» **Data supplied**
=== Begin Enclosure ===
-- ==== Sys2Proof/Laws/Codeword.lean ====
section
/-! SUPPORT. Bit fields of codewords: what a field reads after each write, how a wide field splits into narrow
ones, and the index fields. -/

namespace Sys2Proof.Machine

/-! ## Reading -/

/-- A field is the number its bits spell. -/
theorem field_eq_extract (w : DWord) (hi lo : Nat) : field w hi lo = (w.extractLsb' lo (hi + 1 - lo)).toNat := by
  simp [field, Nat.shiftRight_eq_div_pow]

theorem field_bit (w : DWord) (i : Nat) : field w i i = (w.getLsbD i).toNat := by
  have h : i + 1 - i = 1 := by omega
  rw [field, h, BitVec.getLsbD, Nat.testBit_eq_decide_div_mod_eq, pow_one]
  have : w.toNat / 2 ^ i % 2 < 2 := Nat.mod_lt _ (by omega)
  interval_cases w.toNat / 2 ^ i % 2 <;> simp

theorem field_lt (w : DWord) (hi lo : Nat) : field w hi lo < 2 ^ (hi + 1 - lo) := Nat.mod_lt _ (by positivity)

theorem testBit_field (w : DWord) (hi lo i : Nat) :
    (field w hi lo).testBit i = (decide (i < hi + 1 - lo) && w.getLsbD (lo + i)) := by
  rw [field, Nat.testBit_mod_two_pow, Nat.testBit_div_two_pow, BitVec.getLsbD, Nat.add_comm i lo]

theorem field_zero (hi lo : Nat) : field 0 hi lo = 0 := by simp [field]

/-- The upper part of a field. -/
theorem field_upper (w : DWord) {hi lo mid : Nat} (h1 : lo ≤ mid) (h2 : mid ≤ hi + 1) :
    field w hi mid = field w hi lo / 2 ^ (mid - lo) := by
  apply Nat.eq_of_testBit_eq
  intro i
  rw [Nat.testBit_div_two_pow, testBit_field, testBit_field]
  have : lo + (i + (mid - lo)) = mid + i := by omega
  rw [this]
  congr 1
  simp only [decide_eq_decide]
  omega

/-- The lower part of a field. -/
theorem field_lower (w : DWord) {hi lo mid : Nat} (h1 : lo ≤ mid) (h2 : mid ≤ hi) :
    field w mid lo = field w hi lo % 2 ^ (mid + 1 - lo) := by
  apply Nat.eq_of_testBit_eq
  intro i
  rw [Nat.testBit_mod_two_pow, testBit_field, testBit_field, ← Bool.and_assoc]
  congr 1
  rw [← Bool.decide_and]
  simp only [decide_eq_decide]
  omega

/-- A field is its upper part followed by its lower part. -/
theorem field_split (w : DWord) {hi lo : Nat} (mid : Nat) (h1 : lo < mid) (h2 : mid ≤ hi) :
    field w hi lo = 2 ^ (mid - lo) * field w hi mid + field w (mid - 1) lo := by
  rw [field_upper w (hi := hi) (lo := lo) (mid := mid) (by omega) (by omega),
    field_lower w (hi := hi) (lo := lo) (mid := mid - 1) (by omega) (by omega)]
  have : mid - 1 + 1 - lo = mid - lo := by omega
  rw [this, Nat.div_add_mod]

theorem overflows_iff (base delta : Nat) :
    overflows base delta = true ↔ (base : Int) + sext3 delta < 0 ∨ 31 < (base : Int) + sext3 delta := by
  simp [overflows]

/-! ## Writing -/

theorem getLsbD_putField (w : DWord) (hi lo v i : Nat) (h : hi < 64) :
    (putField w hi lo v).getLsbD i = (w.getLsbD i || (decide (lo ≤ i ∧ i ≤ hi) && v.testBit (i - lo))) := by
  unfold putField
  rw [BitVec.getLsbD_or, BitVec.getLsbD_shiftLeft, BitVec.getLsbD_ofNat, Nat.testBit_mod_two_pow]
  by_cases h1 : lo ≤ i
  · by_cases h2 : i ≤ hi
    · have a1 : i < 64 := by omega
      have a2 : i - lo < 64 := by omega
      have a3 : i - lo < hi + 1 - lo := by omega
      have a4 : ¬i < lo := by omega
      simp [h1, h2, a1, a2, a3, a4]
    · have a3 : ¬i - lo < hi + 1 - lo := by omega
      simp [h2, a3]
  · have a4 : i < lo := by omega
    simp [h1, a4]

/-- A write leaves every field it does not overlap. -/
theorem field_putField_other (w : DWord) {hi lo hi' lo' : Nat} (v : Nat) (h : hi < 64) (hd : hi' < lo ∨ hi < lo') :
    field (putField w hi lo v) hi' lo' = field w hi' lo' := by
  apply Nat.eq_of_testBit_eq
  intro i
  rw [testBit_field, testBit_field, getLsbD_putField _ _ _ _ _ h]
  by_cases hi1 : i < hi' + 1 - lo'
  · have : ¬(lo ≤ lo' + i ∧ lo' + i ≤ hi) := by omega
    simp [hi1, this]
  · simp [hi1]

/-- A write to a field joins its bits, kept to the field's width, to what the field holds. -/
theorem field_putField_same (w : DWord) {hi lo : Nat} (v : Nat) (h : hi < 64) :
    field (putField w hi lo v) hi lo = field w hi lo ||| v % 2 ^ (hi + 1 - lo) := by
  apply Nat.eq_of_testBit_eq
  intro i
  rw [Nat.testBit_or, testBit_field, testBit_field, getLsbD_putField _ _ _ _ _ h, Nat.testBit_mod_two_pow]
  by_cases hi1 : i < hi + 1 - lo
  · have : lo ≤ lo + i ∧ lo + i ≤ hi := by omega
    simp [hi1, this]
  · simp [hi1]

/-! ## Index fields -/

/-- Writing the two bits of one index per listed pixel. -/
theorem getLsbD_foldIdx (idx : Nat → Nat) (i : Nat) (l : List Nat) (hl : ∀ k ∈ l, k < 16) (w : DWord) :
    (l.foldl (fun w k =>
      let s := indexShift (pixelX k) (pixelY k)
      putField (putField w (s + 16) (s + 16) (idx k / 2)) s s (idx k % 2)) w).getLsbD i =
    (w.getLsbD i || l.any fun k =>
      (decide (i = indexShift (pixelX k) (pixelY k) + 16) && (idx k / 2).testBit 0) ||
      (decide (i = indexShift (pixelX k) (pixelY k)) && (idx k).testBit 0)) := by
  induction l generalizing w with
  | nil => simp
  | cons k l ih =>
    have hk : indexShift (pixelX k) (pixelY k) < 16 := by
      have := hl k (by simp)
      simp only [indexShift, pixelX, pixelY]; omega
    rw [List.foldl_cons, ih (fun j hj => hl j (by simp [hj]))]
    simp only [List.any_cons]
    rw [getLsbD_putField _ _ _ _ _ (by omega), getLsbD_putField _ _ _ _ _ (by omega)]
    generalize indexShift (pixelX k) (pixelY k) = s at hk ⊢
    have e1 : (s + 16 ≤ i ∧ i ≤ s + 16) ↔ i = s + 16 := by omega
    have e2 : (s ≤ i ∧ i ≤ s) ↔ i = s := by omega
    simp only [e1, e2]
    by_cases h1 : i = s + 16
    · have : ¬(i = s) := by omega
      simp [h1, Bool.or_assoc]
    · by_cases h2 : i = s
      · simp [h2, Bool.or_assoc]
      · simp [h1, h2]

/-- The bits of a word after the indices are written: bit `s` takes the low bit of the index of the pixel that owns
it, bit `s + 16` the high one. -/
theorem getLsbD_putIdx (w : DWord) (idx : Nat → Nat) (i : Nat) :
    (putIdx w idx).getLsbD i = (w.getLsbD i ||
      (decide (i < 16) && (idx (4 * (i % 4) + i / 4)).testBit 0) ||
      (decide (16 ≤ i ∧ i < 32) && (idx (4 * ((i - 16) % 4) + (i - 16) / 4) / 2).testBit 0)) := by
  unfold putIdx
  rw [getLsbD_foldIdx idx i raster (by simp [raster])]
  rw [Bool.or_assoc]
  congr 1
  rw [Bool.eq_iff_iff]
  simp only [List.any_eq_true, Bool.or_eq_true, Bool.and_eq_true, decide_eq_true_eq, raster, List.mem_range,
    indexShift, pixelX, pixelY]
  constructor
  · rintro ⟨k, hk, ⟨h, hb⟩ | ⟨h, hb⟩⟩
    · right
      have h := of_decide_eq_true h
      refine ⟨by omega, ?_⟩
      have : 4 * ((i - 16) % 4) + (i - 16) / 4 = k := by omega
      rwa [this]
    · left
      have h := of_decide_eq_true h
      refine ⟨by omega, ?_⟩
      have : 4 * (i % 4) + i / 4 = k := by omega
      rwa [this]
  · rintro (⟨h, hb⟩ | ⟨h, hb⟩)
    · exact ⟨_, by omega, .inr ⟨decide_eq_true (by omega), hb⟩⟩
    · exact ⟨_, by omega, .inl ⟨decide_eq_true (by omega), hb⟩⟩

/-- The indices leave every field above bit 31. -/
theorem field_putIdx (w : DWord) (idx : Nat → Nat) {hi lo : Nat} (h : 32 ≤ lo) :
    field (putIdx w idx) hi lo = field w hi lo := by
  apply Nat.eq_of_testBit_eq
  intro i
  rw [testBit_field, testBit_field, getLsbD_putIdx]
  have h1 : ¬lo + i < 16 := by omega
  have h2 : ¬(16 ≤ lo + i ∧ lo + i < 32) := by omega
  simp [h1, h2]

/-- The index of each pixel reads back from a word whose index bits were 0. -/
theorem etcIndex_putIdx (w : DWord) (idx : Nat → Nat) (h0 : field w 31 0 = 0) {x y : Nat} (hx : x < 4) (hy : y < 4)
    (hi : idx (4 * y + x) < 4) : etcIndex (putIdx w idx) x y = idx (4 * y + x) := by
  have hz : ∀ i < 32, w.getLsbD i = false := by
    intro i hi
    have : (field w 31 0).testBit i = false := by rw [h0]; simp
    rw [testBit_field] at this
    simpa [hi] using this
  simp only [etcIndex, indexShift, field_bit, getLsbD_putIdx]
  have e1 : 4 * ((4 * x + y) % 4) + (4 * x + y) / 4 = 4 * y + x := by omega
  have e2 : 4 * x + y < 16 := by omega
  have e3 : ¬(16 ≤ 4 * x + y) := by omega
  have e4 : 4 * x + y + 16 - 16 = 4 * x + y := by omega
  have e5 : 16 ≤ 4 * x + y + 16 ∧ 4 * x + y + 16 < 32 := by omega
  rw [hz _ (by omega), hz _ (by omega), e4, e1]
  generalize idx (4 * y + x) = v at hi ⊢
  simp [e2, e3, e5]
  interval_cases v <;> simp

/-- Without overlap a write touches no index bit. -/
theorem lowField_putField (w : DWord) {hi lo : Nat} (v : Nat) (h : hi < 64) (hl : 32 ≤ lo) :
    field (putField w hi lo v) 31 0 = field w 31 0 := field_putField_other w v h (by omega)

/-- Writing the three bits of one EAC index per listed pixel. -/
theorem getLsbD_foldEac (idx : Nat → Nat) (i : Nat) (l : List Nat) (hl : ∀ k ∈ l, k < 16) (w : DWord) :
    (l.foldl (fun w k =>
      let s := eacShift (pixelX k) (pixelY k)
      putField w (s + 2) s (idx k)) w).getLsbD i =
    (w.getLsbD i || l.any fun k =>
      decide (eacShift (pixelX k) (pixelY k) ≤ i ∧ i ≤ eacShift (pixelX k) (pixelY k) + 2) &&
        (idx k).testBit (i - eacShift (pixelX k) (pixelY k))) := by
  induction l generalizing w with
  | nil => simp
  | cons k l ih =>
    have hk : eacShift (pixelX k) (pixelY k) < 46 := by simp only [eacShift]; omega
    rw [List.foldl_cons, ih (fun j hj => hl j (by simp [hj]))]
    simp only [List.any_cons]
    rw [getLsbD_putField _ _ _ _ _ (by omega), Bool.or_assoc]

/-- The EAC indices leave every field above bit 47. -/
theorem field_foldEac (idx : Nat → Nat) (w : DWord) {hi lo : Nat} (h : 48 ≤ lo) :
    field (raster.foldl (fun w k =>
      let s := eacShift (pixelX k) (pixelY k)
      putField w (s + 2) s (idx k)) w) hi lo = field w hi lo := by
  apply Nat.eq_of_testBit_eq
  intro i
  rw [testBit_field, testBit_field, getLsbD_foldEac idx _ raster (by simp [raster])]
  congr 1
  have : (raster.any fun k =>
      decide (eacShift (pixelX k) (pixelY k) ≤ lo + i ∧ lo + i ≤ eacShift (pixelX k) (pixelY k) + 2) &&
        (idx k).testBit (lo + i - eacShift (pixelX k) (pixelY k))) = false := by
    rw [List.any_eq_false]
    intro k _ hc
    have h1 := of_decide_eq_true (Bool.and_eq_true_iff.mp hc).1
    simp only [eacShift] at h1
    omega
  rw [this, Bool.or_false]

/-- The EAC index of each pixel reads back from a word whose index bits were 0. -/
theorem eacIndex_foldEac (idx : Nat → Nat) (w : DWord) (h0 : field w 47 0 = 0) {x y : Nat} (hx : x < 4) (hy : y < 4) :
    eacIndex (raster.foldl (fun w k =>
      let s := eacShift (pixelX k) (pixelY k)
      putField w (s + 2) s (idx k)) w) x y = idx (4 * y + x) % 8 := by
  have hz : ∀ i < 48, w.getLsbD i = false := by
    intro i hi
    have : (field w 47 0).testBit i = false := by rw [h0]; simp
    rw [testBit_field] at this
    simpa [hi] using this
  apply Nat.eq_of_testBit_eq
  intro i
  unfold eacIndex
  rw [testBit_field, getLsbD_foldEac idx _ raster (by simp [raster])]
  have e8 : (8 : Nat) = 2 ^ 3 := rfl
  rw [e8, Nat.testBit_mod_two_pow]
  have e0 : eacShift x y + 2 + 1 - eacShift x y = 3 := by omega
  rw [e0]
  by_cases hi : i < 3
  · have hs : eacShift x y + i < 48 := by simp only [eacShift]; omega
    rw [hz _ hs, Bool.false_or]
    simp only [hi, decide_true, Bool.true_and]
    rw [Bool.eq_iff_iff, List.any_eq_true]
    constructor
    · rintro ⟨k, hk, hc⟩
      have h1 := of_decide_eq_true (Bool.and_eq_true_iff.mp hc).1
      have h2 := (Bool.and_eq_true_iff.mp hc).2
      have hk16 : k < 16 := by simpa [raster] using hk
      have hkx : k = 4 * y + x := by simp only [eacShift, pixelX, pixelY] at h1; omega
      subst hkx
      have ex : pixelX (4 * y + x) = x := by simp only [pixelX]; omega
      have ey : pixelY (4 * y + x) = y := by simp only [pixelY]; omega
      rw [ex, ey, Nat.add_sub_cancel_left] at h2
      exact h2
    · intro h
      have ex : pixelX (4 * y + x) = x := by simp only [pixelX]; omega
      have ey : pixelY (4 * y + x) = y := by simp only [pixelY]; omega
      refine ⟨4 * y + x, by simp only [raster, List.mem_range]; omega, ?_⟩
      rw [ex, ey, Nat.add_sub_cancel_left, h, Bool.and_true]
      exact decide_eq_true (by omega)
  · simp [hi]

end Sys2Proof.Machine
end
=== End Enclosure ===
» **Requirement**
The answer must consist of every line above that contains the word "rintro".

» **Task solution**
  · rintro ⟨k, hk, ⟨h, hb⟩ | ⟨h, hb⟩⟩
  · rintro (⟨h, hb⟩ | ⟨h, hb⟩)
    · rintro ⟨k, hk, hc⟩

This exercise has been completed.